> Aim of the exercise
The required output is every line from the beginning of the entries below through the line that includes "s.img := rfl", copied exactly.

> Data items

/-! ## setCtx -/

@[simp] theorem State.setCtx_pending (a : Site) (x : CtxSt) : (s.setCtx a x).pending = s.pending := rfl
@[simp] theorem State.setCtx_mem (a : Site) (x : CtxSt) : (s.setCtx a x).mem = s.mem := rfl
@[simp] theorem State.setCtx_flags (a : Site) (x : CtxSt) : (s.setCtx a x).flags = s.flags := rfl
@[simp] theorem State.setCtx_chans (a : Site) (x : CtxSt) : (s.setCtx a x).chans = s.chans := rfl
@[simp] theorem State.setCtx_plan (a : Site) (x : CtxSt) : (s.setCtx a x).plan = s.plan := rfl
@[simp] theorem State.setCtx_img (a : Site) (x : CtxSt) : (s.setCtx a x).img = s.img := rfl
@[simp] theorem State.setCtx_imgApplied (a : Site) (x : CtxSt) : (s.setCtx a x).imgApplied = s.imgApplied := rfl
@[simp] theorem State.setCtx_beat (a : Site) (x : CtxSt) : (s.setCtx a x).beat = s.beat := rfl
@[simp] theorem State.setCtx_phase (a : Site) (x : CtxSt) : (s.setCtx a x).phase = s.phase := rfl
@[simp] theorem State.setCtx_dev (a : Site) (x : CtxSt) : (s.setCtx a x).dev = s.dev := rfl
@[simp] theorem State.setCtx_addr (a : Site) (x : CtxSt) : (s.setCtx a x).addr = s.addr := rfl
@[simp] theorem State.setCtx_addrValid (a : Site) (x : CtxSt) : (s.setCtx a x).addrValid = s.addrValid := rfl
@[simp] theorem State.setCtx_acquired (a : Site) (x : CtxSt) : (s.setCtx a x).acquired = s.acquired := rfl
@[simp] theorem State.setCtx_joinDigest (a : Site) (x : CtxSt) : (s.setCtx a x).joinDigest = s.joinDigest := rfl
@[simp] theorem State.setCtx_err (a : Site) (x : CtxSt) : (s.setCtx a x).err = s.err := rfl
@[simp] theorem State.setCtx_devCnt (a : Site) (x : CtxSt) : (s.setCtx a x).devCnt = s.devCnt := rfl
@[simp] theorem State.setCtx_ctxCnt (a : Site) (x : CtxSt) : (s.setCtx a x).ctxCnt = s.ctxCnt := rfl
@[simp] theorem State.setCtx_jobs (a : Site) (x : CtxSt) : (s.setCtx a x).jobs = s.jobs := rfl
@[simp] theorem State.setCtx_undos (a : Site) (x : CtxSt) : (s.setCtx a x).undos = s.undos := rfl
@[simp] theorem State.setCtx_sec (a : Site) (x : CtxSt) : (s.setCtx a x).sec = s.sec := rfl
@[simp] theorem State.setCtx_lookups (a : Site) (x : CtxSt) : (s.setCtx a x).lookups = s.lookups := rfl
@[simp] theorem State.setCtx_nextLookup (a : Site) (x : CtxSt) : (s.setCtx a x).nextLookup = s.nextLookup := rfl
@[simp] theorem State.setCtx_bufs (a : Site) (x : CtxSt) : (s.setCtx a x).bufs = s.bufs := rfl
@[simp] theorem State.setCtx_former (a : Site) (x : CtxSt) : (s.setCtx a x).former = s.former := rfl
@[simp] theorem State.setCtx_loss (a : Site) (x : CtxSt) : (s.setCtx a x).loss = s.loss := rfl
@[simp] theorem State.setCtx_lossEarly (a : Site) (x : CtxSt) : (s.setCtx a x).lossEarly = s.lossEarly := rfl
@[simp] theorem State.setCtx_stemStall (a : Site) (x : CtxSt) : (s.setCtx a x).stemStall = s.stemStall := rfl
@[simp] theorem State.setCtx_stages (a : Site) (x : CtxSt) : (s.setCtx a x).stages = s.stages := rfl
@[simp] theorem State.setCtx_accts (a : Site) (x : CtxSt) : (s.setCtx a x).accts = s.accts := rfl
@[simp] theorem State.setCtx_busy (a : Site) (x : CtxSt) : (s.setCtx a x).busy = s.busy := rfl
@[simp] theorem State.setCtx_capt (a : Site) (x : CtxSt) : (s.setCtx a x).capt = s.capt := rfl
@[simp] theorem State.setCtx_exch (a : Site) (x : CtxSt) : (s.setCtx a x).exch = s.exch := rfl
@[simp] theorem State.setCtx_shadowCopy (a : Site) (x : CtxSt) : (s.setCtx a x).shadowCopy = s.shadowCopy := rfl
@[simp] theorem State.setCtx_shadow (a : Site) (x : CtxSt) : (s.setCtx a x).shadow = s.shadow := rfl
@[simp] theorem State.setCtx_jnl (a : Site) (x : CtxSt) : (s.setCtx a x).jnl = s.jnl := rfl
@[simp] theorem State.setCtx_samples (a : Site) (x : CtxSt) : (s.setCtx a x).samples = s.samples := rfl
@[simp] theorem State.setCtx_sampleSerial (a : Site) (x : CtxSt) : (s.setCtx a x).sampleSerial = s.sampleSerial := rfl
@[simp] theorem State.setCtx_fired (a : Site) (x : CtxSt) : (s.setCtx a x).fired = s.fired := rfl
@[simp] theorem State.setCtx_keys (a : Site) (x : CtxSt) : (s.setCtx a x).keys = s.keys := rfl
@[simp] theorem State.setCtx_form (a : Site) (x : CtxSt) : (s.setCtx a x).form = s.form := rfl
@[simp] theorem State.setCtx_origin (a : Site) (x : CtxSt) : (s.setCtx a x).origin = s.origin := rfl
@[simp] theorem State.setCtx_excluded (a : Site) (x : CtxSt) : (s.setCtx a x).excluded = s.excluded := rfl
@[simp] theorem State.setCtx_reqs (a : Site) (x : CtxSt) : (s.setCtx a x).reqs = s.reqs := rfl
@[simp] theorem State.setCtx_batches (a : Site) (x : CtxSt) : (s.setCtx a x).batches = s.batches := rfl
@[simp] theorem State.setCtx_nextBatch (a : Site) (x : CtxSt) : (s.setCtx a x).nextBatch = s.nextBatch := rfl
@[simp] theorem State.setCtx_adapters (a : Site) (x : CtxSt) : (s.setCtx a x).adapters = s.adapters := rfl
@[simp] theorem State.setCtx_adapterHigh (a : Site) (x : CtxSt) : (s.setCtx a x).adapterHigh = s.adapterHigh := rfl
@[simp] theorem State.setCtx_masks (a : Site) (x : CtxSt) : (s.setCtx a x).masks = s.masks := rfl
@[simp] theorem State.setCtx_maskFree (a : Site) (x : CtxSt) : (s.setCtx a x).maskFree = s.maskFree := rfl
@[simp] theorem State.setCtx_summaries (a : Site) (x : CtxSt) : (s.setCtx a x).summaries = s.summaries := rfl
@[simp] theorem State.setCtx_sessions (a : Site) (x : CtxSt) : (s.setCtx a x).sessions = s.sessions := rfl
@[simp] theorem State.setCtx_nextSession (a : Site) (x : CtxSt) : (s.setCtx a x).nextSession = s.nextSession := rfl
@[simp] theorem State.setCtx_reports (a : Site) (x : CtxSt) : (s.setCtx a x).reports = s.reports := rfl
@[simp] theorem State.setCtx_eth (a : Site) (x : CtxSt) : (s.setCtx a x).eth = s.eth := rfl
@[simp] theorem State.setCtx_deviceId (a : Site) (x : CtxSt) : (s.setCtx a x).deviceId = s.deviceId := rfl
@[simp] theorem State.setCtx_nvm (a : Site) (x : CtxSt) : (s.setCtx a x).nvm = s.nvm := rfl
@[simp] theorem State.setCtx_fwRun (a : Site) (x : CtxSt) : (s.setCtx a x).fwRun = s.fwRun := rfl
@[simp] theorem State.setCtx_imgRun (a : Site) (x : CtxSt) : (s.setCtx a x).imgRun = s.imgRun := rfl
@[simp] theorem State.setCtx_planEntry (a : Site) (x : CtxSt) : (s.setCtx a x).planEntry = s.planEntry := rfl
@[simp] theorem State.setCtx_planRx (a : Site) (x : CtxSt) : (s.setCtx a x).planRx = s.planRx := rfl
@[simp] theorem State.setCtx_switch (a : Site) (x : CtxSt) : (s.setCtx a x).switch = s.switch := rfl
@[simp] theorem State.setCtx_drainSince (a : Site) (x : CtxSt) : (s.setCtx a x).drainSince = s.drainSince := rfl
@[simp] theorem State.setCtx_turns (a : Site) (x : CtxSt) : (s.setCtx a x).turns = s.turns := rfl
@[simp] theorem State.setCtx_openEntries (a : Site) (x : CtxSt) : (s.setCtx a x).openEntries = s.openEntries := rfl
@[simp] theorem State.setCtx_heldEntries (a : Site) (x : CtxSt) : (s.setCtx a x).heldEntries = s.heldEntries := rfl
@[simp] theorem State.setCtx_straps (a : Site) (x : CtxSt) : (s.setCtx a x).straps = s.straps := rfl
@[simp] theorem State.setCtx_vine (a : Site) (x : CtxSt) : (s.setCtx a x).vine = s.vine := rfl
@[simp] theorem State.setCtx_ports (a : Site) (x : CtxSt) : (s.setCtx a x).ports = s.ports := rfl
@[simp] theorem State.setCtx_formation (a : Site) (x : CtxSt) : (s.setCtx a x).formation = s.formation := rfl
@[simp] theorem State.setCtx_bt (a : Site) (x : CtxSt) : (s.setCtx a x).bt = s.bt := rfl
@[simp] theorem State.setCtx_pwr (a : Site) (x : CtxSt) : (s.setCtx a x).pwr = s.pwr := rfl
@[simp] theorem State.setCtx_bootCode (a : Site) (x : CtxSt) : (s.setCtx a x).bootCode = s.bootCode := rfl
@[simp] theorem State.setCtx_jnlInit (a : Site) (x : CtxSt) : (s.setCtx a x).jnlInit = s.jnlInit := rfl
@[simp] theorem State.setCtx_out (a : Site) (x : CtxSt) : (s.setCtx a x).out = s.out := rfl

> Answer below
/-! ## setCtx -/

@[simp] theorem State.setCtx_pending (a : Site) (x : CtxSt) : (s.setCtx a x).pending = s.pending := rfl
@[simp] theorem State.setCtx_mem (a : Site) (x : CtxSt) : (s.setCtx a x).mem = s.mem := rfl
@[simp] theorem State.setCtx_flags (a : Site) (x : CtxSt) : (s.setCtx a x).flags = s.flags := rfl
@[simp] theorem State.setCtx_chans (a : Site) (x : CtxSt) : (s.setCtx a x).chans = s.chans := rfl
@[simp] theorem State.setCtx_plan (a : Site) (x : CtxSt) : (s.setCtx a x).plan = s.plan := rfl
@[simp] theorem State.setCtx_img (a : Site) (x : CtxSt) : (s.setCtx a x).img = s.img := rfl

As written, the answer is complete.